Iridescent, noisy and one of nature's greatest collective performers - our printable starling mask celebrates one of Britain's most spectacular and underappreciated birds! The starling may not be flashy in isolation, but in a murmuration of thousands - wheeling and swirling as one perfect liquid mass - it becomes something truly breathtaking. Perfect for British birds school plays, garden wildlife classroom projects, World Book Day, birthday parties, and dazzlingly coordinated imaginative play.

The murmuration is one of the natural world's great spectacles and a brilliant hook for topics on collective behaviour, communication and the science of how thousands of birds can move as one without a leader giving instructions. Every mask comes with a full colour version AND a black and white line art version for colouring in.

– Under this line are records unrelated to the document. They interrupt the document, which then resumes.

-- ==== Sys2Proof/Machine/Dispatch.lean ====
section
/-! DEFINITION. One arm for each instruction. -/

namespace Sys2Proof.Machine

def exec (i : Instr) (s : State) : Host.Outcome State Fault Refusal :=
  match i with
  | .nop => Sys2Proof.Machine.execNop s
  | .push sample => Sys2Proof.Machine.execPush sample s
  | .eos => Sys2Proof.Machine.execEos s
  | .reset => Sys2Proof.Machine.execReset s
  | .write => Sys2Proof.Machine.execWrite s
  | .pdft => Sys2Proof.Machine.execPdft s
  | .magx => Sys2Proof.Machine.execMagx s
  | .peak => Sys2Proof.Machine.execPeak s
  | .decide => Sys2Proof.Machine.execDecide s
  | .seg => Sys2Proof.Machine.execSeg s
  | .slide => Sys2Proof.Machine.execSlide s

end Sys2Proof.Machine
end

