-- ==== Sys2Proof/Laws/Decode.lean ====
section
/-! SUPPORT. The fields of a command word. -/

namespace Sys2Proof

@[simp] theorem opField_cmdWord (op : BitVec 2) (data : Byte) : opField (cmdWord op data) = op := by
  apply BitVec.eq_of_toNat_eq
  have hd := data.isLt
  have ho := op.isLt
  simp only [opField, cmdWord, BitVec.extractLsb'_toNat, BitVec.toNat_append, Nat.shiftRight_eq_div_pow]
  rw [← Nat.shiftLeft_add_eq_or_of_lt hd, Nat.shiftLeft_eq]
  omega

@[simp] theorem dataField_cmdWord (op : BitVec 2) (data : Byte) : dataField (cmdWord op data) = data := by
  apply BitVec.eq_of_toNat_eq
  have hd := data.isLt
  simp only [dataField, cmdWord, BitVec.extractLsb'_toNat, BitVec.toNat_append, Nat.shiftRight_eq_div_pow]
  rw [← Nat.shiftLeft_add_eq_or_of_lt hd, Nat.shiftLeft_eq]
  omega

/-- A word is its two fields. -/
theorem cmdWord_fields (w : CmdWord) : cmdWord (opField w) (dataField w) = w := by
  apply BitVec.eq_of_toNat_eq
  have := w.isLt
  have h : w.toNat % 256 < 2 ^ 8 := by omega
  simp only [opField, dataField, cmdWord, BitVec.extractLsb'_toNat, BitVec.toNat_append, Nat.shiftRight_eq_div_pow]
  rw [← Nat.shiftLeft_add_eq_or_of_lt (by simpa using h), Nat.shiftLeft_eq]
  omega

/-- Every operation code is one of the four. -/
theorem Op.cases (op : BitVec 2) : op = 0 ∨ op = 1 ∨ op = 2 ∨ op = 3 := by revert op; decide

end Sys2Proof
end

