/-- The rounded number is the nearest of all magnitudes, and an even one where another is as near. -/
theorem Rounds.nearest {a : ℝ} {q R : ℕ} (h : Rounds a q R) (m : ℕ) :
    |(unitsOf (q * 2 ^ 52 + R) : ℝ) - a| ≤ |(unitsOf m : ℝ) - a| ∧
    (unitsOf m ≠ unitsOf (q * 2 ^ 52 + R) → |(unitsOf (q * 2 ^ 52 + R) : ℝ) - a| = |(unitsOf m : ℝ) - a| →
      (q * 2 ^ 52 + R) % 2 = 0) := by
  have hp : (0 : ℝ) < 2 ^ q := by positivity
  have hu := unitsOf_pack h.full h.top
  have hmod : (q * 2 ^ 52 + R) % 2 = R % 2 := by omega
  rw [hu, hmod]
  push_cast
  have multiple : ∀ k : ℕ, unitsOf m = k * 2 ^ q → |(R : ℝ) * 2 ^ q - a| ≤ |(unitsOf m : ℝ) - a| ∧
      (unitsOf m ≠ R * 2 ^ q → |(R : ℝ) * 2 ^ q - a| = |(unitsOf m : ℝ) - a| → R % 2 = 0) := by
    intro k hk
    obtain ⟨h1, h2⟩ := h.le_multiple k
    rw [hk]; push_cast
    exact ⟨h1, fun hne => h2 (fun e => hne (by rw [e]))⟩
  rcases unitsOf_granular m q with ⟨k, hk⟩ | hlt
  · exact multiple k (by rw [hk, Nat.mul_comm])
  · by_cases hq : 0 < q
    · have hlow := h.low hq
      have hm : (unitsOf m : ℝ) < 2 ^ (52 + q) := by exact_mod_cast hlt
      have h1 := (h.le_multiple (2 ^ 52)).1
      have e1 : |((2 ^ 52 : ℕ) : ℝ) * 2 ^ q - a| = a - 2 ^ (52 + q) := by
        have e : ((2 ^ 52 : ℕ) : ℝ) * 2 ^ q = 2 ^ (52 + q) := by rw [pow_add]; norm_num
        rw [abs_sub_comm, e]; exact abs_of_nonneg (by linarith)
      have e2 : |(unitsOf m : ℝ) - a| = a - unitsOf m := by
        rw [abs_sub_comm]; exact abs_of_pos (by linarith)
      rw [e1] at h1; rw [e2]
      exact ⟨by linarith, fun _ he => by linarith⟩
    · have : q = 0 := by omega
      subst this
      exact multiple (unitsOf m) (by simp)

/-- A rounded number is the nearest binary64 to the number it was rounded from, whatever the sign. -/
theorem Rounds.isNearestEven {a : ℝ} {q R : ℕ} (h : Rounds a q R) (ha : 0 ≤ a) (s : Bool)
    (hfin : q * 2 ^ 52 + R < infMag) :
    IsNearestEven ((if s then -1 else 1) * a / 2 ^ 1074) (pack s (q * 2 ^ 52 + R)) := by
  have hlt : q * 2 ^ 52 + R < 2 ^ 63 := hfin.trans infMag_lt
  have hD : (0 : ℝ) < 2 ^ 1074 := by positivity
  have hval : value (pack s (q * 2 ^ 52 + R)) = (if s then -1 else 1) * (unitsOf (q * 2 ^ 52 + R) : ℝ) / 2 ^ 1074 := by
    rw [value_eq, neg_pack s hlt, mag_pack s hlt]
  have hsgn : |(if s then (-1 : ℝ) else 1)| = 1 := by cases s <;> simp
  have hdist : |value (pack s (q * 2 ^ 52 + R)) - (if s then -1 else 1) * a / 2 ^ 1074| =
      |(unitsOf (q * 2 ^ 52 + R) : ℝ) - a| / 2 ^ 1074 := by
    rw [hval, ← sub_div, ← mul_sub, abs_div, abs_mul, hsgn, one_mul, abs_of_pos hD]
  refine ⟨by rw [isFinite, mag_pack s hlt]; exact decide_eq_true hfin, fun w _ => ?_⟩
  obtain ⟨h1, h2⟩ := h.nearest (mag w)
  rw [hdist, mag_pack s hlt]
  by_cases hs : neg w = s
  · have hw : |value w - (if s then -1 else 1) * a / 2 ^ 1074| = |(unitsOf (mag w) : ℝ) - a| / 2 ^ 1074 := by
      rw [value_eq, hs, ← sub_div, ← mul_sub, abs_div, abs_mul, hsgn, one_mul, abs_of_pos hD]
    rw [hw]
    refine ⟨by gcongr, fun hne he => h2 (fun e => hne ?_) ?_⟩
    · rw [hval, value_eq, hs, e]
    · exact (div_left_inj' hD.ne').1 he
  · -- the other sign: zero is at least as near
    obtain ⟨z1, z2⟩ := h.nearest 0
    have hz : (unitsOf 0 : ℝ) = 0 := by simp [unitsOf]
    have hw : |value w - (if s then -1 else 1) * a / 2 ^ 1074| = ((unitsOf (mag w) : ℝ) + a) / 2 ^ 1074 := by
      have e : neg w = !s := by cases hn : neg w <;> cases s <;> simp_all
      have hu : (0 : ℝ) ≤ unitsOf (mag w) := by positivity
      rw [value_eq, e, ← sub_div, abs_div, abs_of_pos hD]
      congr 1
      cases s
      · simp only [Bool.not_false, if_true, Bool.false_eq_true, if_false]
        rw [show (-1 : ℝ) * unitsOf (mag w) - 1 * a = -(unitsOf (mag w) + a) by ring, abs_neg]
        exact abs_of_nonneg (by linarith)
      · simp only [Bool.not_true, Bool.false_eq_true, if_false, if_true]
        rw [show (1 : ℝ) * unitsOf (mag w) - -1 * a = unitsOf (mag w) + a by ring]
        exact abs_of_nonneg (by linarith)
    have hu : (0 : ℝ) ≤ unitsOf (mag w) := by positivity
    rw [hz, zero_sub, abs_neg, abs_of_nonneg ha] at z1 z2
    rw [hw]
    refine ⟨by gcongr; linarith, fun hne he => ?_⟩
    have he' : |(unitsOf (q * 2 ^ 52 + R) : ℝ) - a| = unitsOf (mag w) + a := (div_left_inj' hD.ne').1 he
    have hw0 : (unitsOf (mag w) : ℝ) = 0 := by linarith
    by_cases hzero : unitsOf (q * 2 ^ 52 + R) = 0
    · exfalso; apply hne
      rw [hval, value_eq, hzero, hw0]; simp
    · exact z2 (by simpa [unitsOf] using Ne.symm hzero) (by linarith)

/-! ### What `roundMag` answers -/

/-- `n` stands for `x` in every comparison with an even number: it is `x`, or it is odd and `x` lies strictly between its two
neighbours. -/
def Sticky (n : ℕ) (x : ℝ) : Prop := ∀ j : ℕ, ((2 * j : ℝ) ≤ x ↔ 2 * j ≤ n) ∧ (x ≤ (2 * j : ℝ) ↔ n ≤ 2 * j)

/-- The exponent of the last place that `roundMag` keeps. -/
def lastPlace (n up down : ℕ) : ℕ := (Nat.log2 n + up) - (52 + down)

/-- Rounding of a number that `n` stands for, when at least two of its bits are dropped. -/
theorem roundMag_sticky {n up down : ℕ} {x : ℝ} (hn : 0 < n) (hx : Sticky n x)
    (hdrop : up + 2 ≤ lastPlace n up down + down) :
    ∃ q R, roundMag n up down = min infMag (q * 2 ^ 52 + R) ∧ Rounds (x * 2 ^ up / 2 ^ down) q R := by
  set q := lastPlace n up down with hq
  obtain ⟨e, he⟩ : ∃ e, q + down = up + (e + 2) := ⟨q + down - up - 2, by omega⟩
  have hsub : q + down - up = e + 2 := by omega
  refine ⟨q, rne n (2 ^ (e + 2)), ?_, ?_⟩
  · unfold roundMag
    simp only [log2_eq]
    rw [show (Nat.log2 n + up) - (52 + down) = q from rfl, if_neg (by omega), hsub]
  obtain ⟨r1, r2, r3⟩ := rne_spec n (show 0 < 2 ^ (e + 2) by positivity)
  set R := rne n (2 ^ (e + 2)) with hR
  have hlog := (Nat.log2_eq_iff hn.ne').1 rfl
  have hU : (0 : ℝ) < 2 ^ up := by positivity
  have hDn : (0 : ℝ) < 2 ^ down := by positivity
  -- everything in units of 2^(up - down)
  have hscale : (2 : ℝ) ^ q = 2 ^ (e + 2) * 2 ^ up / 2 ^ down := by
    rw [eq_div_iff hDn.ne', ← pow_add, ← pow_add, he]; congr 1; omega
  have hdist : |(R : ℝ) * 2 ^ q - x * 2 ^ up / 2 ^ down| = |(R : ℝ) * 2 ^ (e + 2) - x| * (2 ^ up / 2 ^ down) := by
    have hpos : (0 : ℝ) < 2 ^ up / 2 ^ down := by positivity
    calc |(R : ℝ) * 2 ^ q - x * 2 ^ up / 2 ^ down| = |((R : ℝ) * 2 ^ (e + 2) - x) * (2 ^ up / 2 ^ down)| := by
          rw [hscale]; congr 1; ring
      _ = |(R : ℝ) * 2 ^ (e + 2) - x| * (2 ^ up / 2 ^ down) := by rw [abs_mul, abs_of_pos hpos]
  have hpos : (0 : ℝ) < 2 ^ up / 2 ^ down := by positivity
  -- the half steps are even numbers
  have hhi : x ≤ (2 * R + 1) * 2 ^ (e + 1) := by
    have h : n ≤ 2 * ((2 * R + 1) * 2 ^ e) := by
      have e1 : R * 2 ^ (e + 2) = 4 * (R * 2 ^ e) := by ring
      have e2 : 2 ^ (e + 2) = 4 * 2 ^ e := by ring
      have e3 : 2 * ((2 * R + 1) * 2 ^ e) = 4 * (R * 2 ^ e) + 2 * 2 ^ e := by ring
      omega
    have := (hx ((2 * R + 1) * 2 ^ e)).2.2 h
    push_cast at this
    calc x ≤ _ := this
      _ = (2 * R + 1) * 2 ^ (e + 1) := by ring
  have hlo : (2 * R - 1 : ℝ) * 2 ^ (e + 1) ≤ x := by
    by_cases hR0 : R = 0
    · have : (0 : ℝ) ≤ x := by have := (hx 0).1.2 (by omega); simpa using this
      have : (0 : ℝ) < 2 ^ (e + 1) := by positivity
      rw [hR0]; push_cast; nlinarith
    · have h : 2 * ((2 * R - 1) * 2 ^ e) ≤ n := by
        have e1 : R * 2 ^ (e + 2) = 4 * (R * 2 ^ e) := by ring
        have e2 : 2 ^ (e + 2) = 4 * 2 ^ e := by ring
        have e3 : 2 * ((2 * R - 1) * 2 ^ e) + 2 * 2 ^ e = 4 * (R * 2 ^ e) := by
          obtain ⟨k, hk⟩ : ∃ k, 2 * R = k + 1 := ⟨2 * R - 1, by omega⟩
          rw [hk, Nat.add_sub_cancel]
          have : 4 * (R * 2 ^ e) = 2 * ((2 * R) * 2 ^ e) := by ring
          rw [this, hk]; ring
        omega
      have := (hx ((2 * R - 1) * 2 ^ e)).1.2 h
      rw [Nat.cast_mul, Nat.cast_sub (by omega)] at this
      push_cast at this
      calc (2 * R - 1 : ℝ) * 2 ^ (e + 1) = 2 * ((2 * R - 1) * 2 ^ e) := by ring
        _ ≤ x := this
  have hpow : (2 : ℝ) ^ (e + 2) = 2 * 2 ^ (e + 1) := by ring
  have hnear : 2 * |(R : ℝ) * 2 ^ (e + 2) - x| ≤ 2 ^ (e + 2) := by
    have : |(R : ℝ) * 2 ^ (e + 2) - x| ≤ 2 ^ (e + 1) := abs_le.2 ⟨by rw [hpow]; linarith, by rw [hpow]; linarith⟩
    linarith
  have hlow : 0 < q → (2 : ℝ) ^ (54 + e) ≤ x := by
    intro h0
    have hl : Nat.log2 n = 54 + e := by simp only [lastPlace] at hq; omega
    have h : 2 * 2 ^ (53 + e) ≤ n := by
      have : 2 * 2 ^ (53 + e) = 2 ^ (54 + e) := by ring
      rw [this, ← hl]; exact hlog.1
    have := (hx (2 ^ (53 + e))).1.2 h
    push_cast at this
    calc (2 : ℝ) ^ (54 + e) = 2 * 2 ^ (53 + e) := by ring
      _ ≤ x := this
  refine ⟨?_, ?_, ?_, ?_, ?_⟩
  · rw [hdist, hscale, mul_div_assoc, ← mul_assoc]
    exact mul_le_mul_of_nonneg_right hnear hpos.le
  · intro h
    rw [hdist, hscale, mul_div_assoc, ← mul_assoc] at h
    have h := mul_right_cancel₀ hpos.ne' h
    rw [hpow] at h
    have e1 : R * 2 ^ (e + 2) = 4 * (R * 2 ^ e) := by ring
    have e2 : 2 ^ (e + 2) = 4 * 2 ^ e := by ring
    rcases le_total 0 ((R : ℝ) * (2 * 2 ^ (e + 1)) - x) with hs | hs
    · rw [abs_of_nonneg hs] at h
      have hx' : x = (2 * R - 1) * 2 ^ (e + 1) := by linarith
      have hR0 : R ≠ 0 := by
        intro h0
        have : (0 : ℝ) ≤ x := by have := (hx 0).1.2 (by omega); simpa using this
        have : (0 : ℝ) < 2 ^ (e + 1) := by positivity
        rw [h0] at hx'; push_cast at hx'; nlinarith
      have hc : x = 2 * (((2 * R - 1) * 2 ^ e : ℕ) : ℝ) := by
        rw [hx', Nat.cast_mul, Nat.cast_sub (by omega)]; push_cast; ring
      have h1 := (hx ((2 * R - 1) * 2 ^ e)).1.1 hc.ge
      have h2 := (hx ((2 * R - 1) * 2 ^ e)).2.1 hc.le
      have e3 : 2 * ((2 * R - 1) * 2 ^ e) + 2 * 2 ^ e = 4 * (R * 2 ^ e) := by
        obtain ⟨k, hk⟩ : ∃ k, 2 * R = k + 1 := ⟨2 * R - 1, by omega⟩
        rw [hk, Nat.add_sub_cancel]
        have : 4 * (R * 2 ^ e) = 2 * ((2 * R) * 2 ^ e) := by ring
        rw [this, hk]; ring
      exact r3 (.inl (by omega))
    · rw [abs_of_nonpos hs] at h
      have hx' : x = (2 * R + 1) * 2 ^ (e + 1) := by linarith
      have hc : x = 2 * (((2 * R + 1) * 2 ^ e : ℕ) : ℝ) := by rw [hx']; push_cast; ring
      have h1 := (hx ((2 * R + 1) * 2 ^ e)).1.1 hc.ge
      have h2 := (hx ((2 * R + 1) * 2 ^ e)).2.1 hc.le
      have e3 : 2 * ((2 * R + 1) * 2 ^ e) = 4 * (R * 2 ^ e) + 2 * 2 ^ e := by ring
      exact r3 (.inr (by omega))
  · intro h0
    rw [pow_add, hscale, ← mul_div_assoc, ← mul_assoc, ← pow_add, show 52 + (e + 2) = 54 + e by omega]
    gcongr; exact hlow h0
  · intro h0
    have hl : Nat.log2 n = 54 + e := by simp only [lastPlace] at hq; omega
    have h1 : 2 ^ 52 * 2 ^ (e + 2) ≤ n := by rw [← pow_add, show 52 + (e + 2) = 54 + e by omega, ← hl]; exact hlog.1
    have h2 := rne_mono (show 0 < 2 ^ (e + 2) by positivity) h1
    rwa [rne_exact _ (show 0 < 2 ^ (e + 2) by positivity)] at h2
  · have h1 : n ≤ 2 ^ 53 * 2 ^ (e + 2) := by
      rw [← pow_add]
      refine hlog.2.le.trans (Nat.pow_le_pow_right (by norm_num) ?_)
      simp only [lastPlace] at hq; omega
    have h2 := rne_mono (show 0 < 2 ^ (e + 2) by positivity) h1
    rwa [rne_exact _ (show 0 < 2 ^ (e + 2) by positivity)] at h2

/-- A number stands for itself. -/
theorem sticky_self (n : ℕ) : Sticky n n := fun j => ⟨by norm_cast, by norm_cast⟩

/-- A common factor changes no rounding. -/
theorem rne_scale (n d : ℕ) : rne (4 * n) (4 * d) = rne n d := by
  unfold rne
  rw [Nat.mul_div_mul_left _ _ (by norm_num), Nat.mul_mod_mul_left]
  simp only
  congr 1
  · exact propext ⟨fun h => by omega, fun h => by omega⟩
  · congr 1
    exact propext ⟨fun h => by omega, fun h => by omega⟩

/-- Two zero bits below a number change no rounding. -/
theorem roundMag_two_more {n up down : ℕ} (hn : 0 < n) (h : up ≤ lastPlace n up down + down) :
    lastPlace (4 * n) up (down + 2) = lastPlace n up down ∧ roundMag (4 * n) up (down + 2) = roundMag n up down := by
  have hlog : Nat.log2 (4 * n) = Nat.log2 n + 2 := by
    obtain ⟨a, b⟩ := (Nat.log2_eq_iff hn.ne').1 rfl
    refine (Nat.log2_eq_iff (by omega)).2 ⟨?_, ?_⟩
    · rw [pow_add]; omega
    · rw [show Nat.log2 n + 2 + 1 = Nat.log2 n + 1 + 2 by omega, pow_add]; omega
  have hq : lastPlace (4 * n) up (down + 2) = lastPlace n up down := by
    simp only [lastPlace, hlog]; omega
  refine ⟨hq, ?_⟩
  unfold roundMag
  simp only [log2_eq]
  have e1 : (Nat.log2 (4 * n) + up) - (52 + (down + 2)) = lastPlace n up down := hq
  have e2 : (Nat.log2 n + up) - (52 + down) = lastPlace n up down := rfl
  rw [e1, e2]
  set q := lastPlace n up down
  rw [if_neg (show ¬ q + (down + 2) ≤ up by omega)]
  split
  · have : q + (down + 2) - up = 2 := by omega
    have h0 : up - (q + down) = 0 := by omega
    rw [this, h0, pow_zero, Nat.mul_one, Nat.mul_comm 4 n]
    rw [show n * 4 = n * 2 ^ 2 by norm_num, rne_exact n (by norm_num)]
  · have : 2 ^ (q + (down + 2) - up) = 4 * 2 ^ (q + down - up) := by
      rw [show q + (down + 2) - up = (q + down - up) + 2 by omega, pow_add]; ring
    rw [this, rne_scale]
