/-- The tone table T1 (spec/95_test_vectors.md section 2.8), first and second half. -/
def t1Table : List ℕ :=
  [208, 186, 134, 87, 71, 90, 120, 136, 130, 116, 117, 142, 176, 190, 168, 115, 65, 49, 77, 128, 169, 177, 157, 132, 124,
    137, 149, 140, 108, 71, 61, 92, 148, 195, 204, 172, 123, 89, 88, 109, 127, 125, 109, 99, 116, 156, 192, 197, 160, 102,
    59, 57, 92, 137, 163, 158, 138] ++
  [128, 138, 158, 163, 137, 92, 57, 59, 102, 160, 197, 192, 156, 116, 99, 109, 125, 127, 109, 88, 89, 123, 172, 204, 195,
    148, 92, 61, 71, 108, 140, 149, 137, 124, 132, 157, 177, 169, 128, 77, 49, 65, 115, 168, 190, 176, 142, 117, 116, 130,
    136, 120, 90, 71, 87, 134, 186]

/-- The window of T1 taken twice (spec/95_test_vectors.md V35). -/
def t1Window : Memory := (List.range 228).map fun n => (n, BitVec.ofNat 8 (t1Table.getD (n % 114) 0))

/-! ## WellFormed: one ill-formed term for each check, which the check refuses -/

theorem test_ps1_ok : ps1.ok = true := by decide +kernel
theorem test_config_window : { ps1 with n := 0 }.build = .error .windowEmpty := by rfl
theorem test_config_thresh : { ps1 with thresh := 0 }.errors = [.threshNotPositive] := by decide +kernel
theorem test_config_thresh_negative : { ps1 with thresh := 0xC014000000000000 }.ok = false := by decide +kernel
theorem test_config_rate : { ps1 with fs := 0 }.errors = [.rateZero] := by decide +kernel
theorem test_config_shift : { ps1 with shift := 229 }.errors = [.shiftOutOfRange] := by decide +kernel
theorem test_config_shift_zero : { ps1 with shift := 0 }.errors = [.shiftOutOfRange] := by decide +kernel
theorem test_config_silence : { ps1 with silThreshold := 255 }.errors = [.silThresholdOutOfRange] := by decide +kernel
theorem test_config_repeated : ConfigError.harmonicRepeated ∈ { ps1 with k := fun _ => 20 }.errors := by decide +kernel
theorem test_config_range :
    { ps1 with k := fun b => if b = 7 then 114 else krom b }.errors = [.harmonicOutOfRange] := by decide +kernel
theorem test_config_groups :
    { ps1 with k := fun b => krom (7 - b) }.errors = [.groupsOverlap] := by decide +kernel
theorem test_config_tie : { ps1 with tieOrder := [0, 1, 2, 3, 4, 5, 6, 6] }.errors = [.tieRuleNotAnOrder] := by
  decide +kernel
theorem test_line_bad_byte : (Line.push 256).wf = false ∧ (Line.pushN 3 256).wf = false ∧
    (Line.pushV [0, 256]).wf = false ∧ (Line.pushT [256] 0 1).wf = false := by decide
theorem test_line_empty_table : (Line.pushT [] 0 1).wf = false := by decide
theorem test_line_good : (Line.push 255).wf = true ∧ (Line.pushT [1, 2] 1 3).wf = true := by decide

5 Interesting Facts About Starlings!

  • Starling murmurations - those breathtaking swirling formations of thousands of birds - follow simple rules: each bird tracks and matches the movements of its seven nearest neighbours. No leader, no choreography, pure emergent complexity.
  • Starlings are extraordinary mimics - they can copy the calls of over 20 other bird species, as well as mechanical sounds, telephone ringtones and even fragments of human speech. Mozart kept a pet starling that could sing parts of his Piano Concerto in G major.
  • Their feathers are iridescent without containing any colour pigment - the green and purple sheen is produced by the microscopic structure of the feather, which diffracts light differently at different angles.
  • Starlings introduced to North America in 1890 now number over 200 million - all descended from 100 birds released in Central Park by a Shakespeare enthusiast who wanted America to have every bird mentioned in Shakespeare's plays.
  • They are one of Britain's fastest-declining bird species - the UK population has fallen by over 80% since the 1970s due to loss of rough grassland for foraging. They are now on the red list of birds of conservation concern.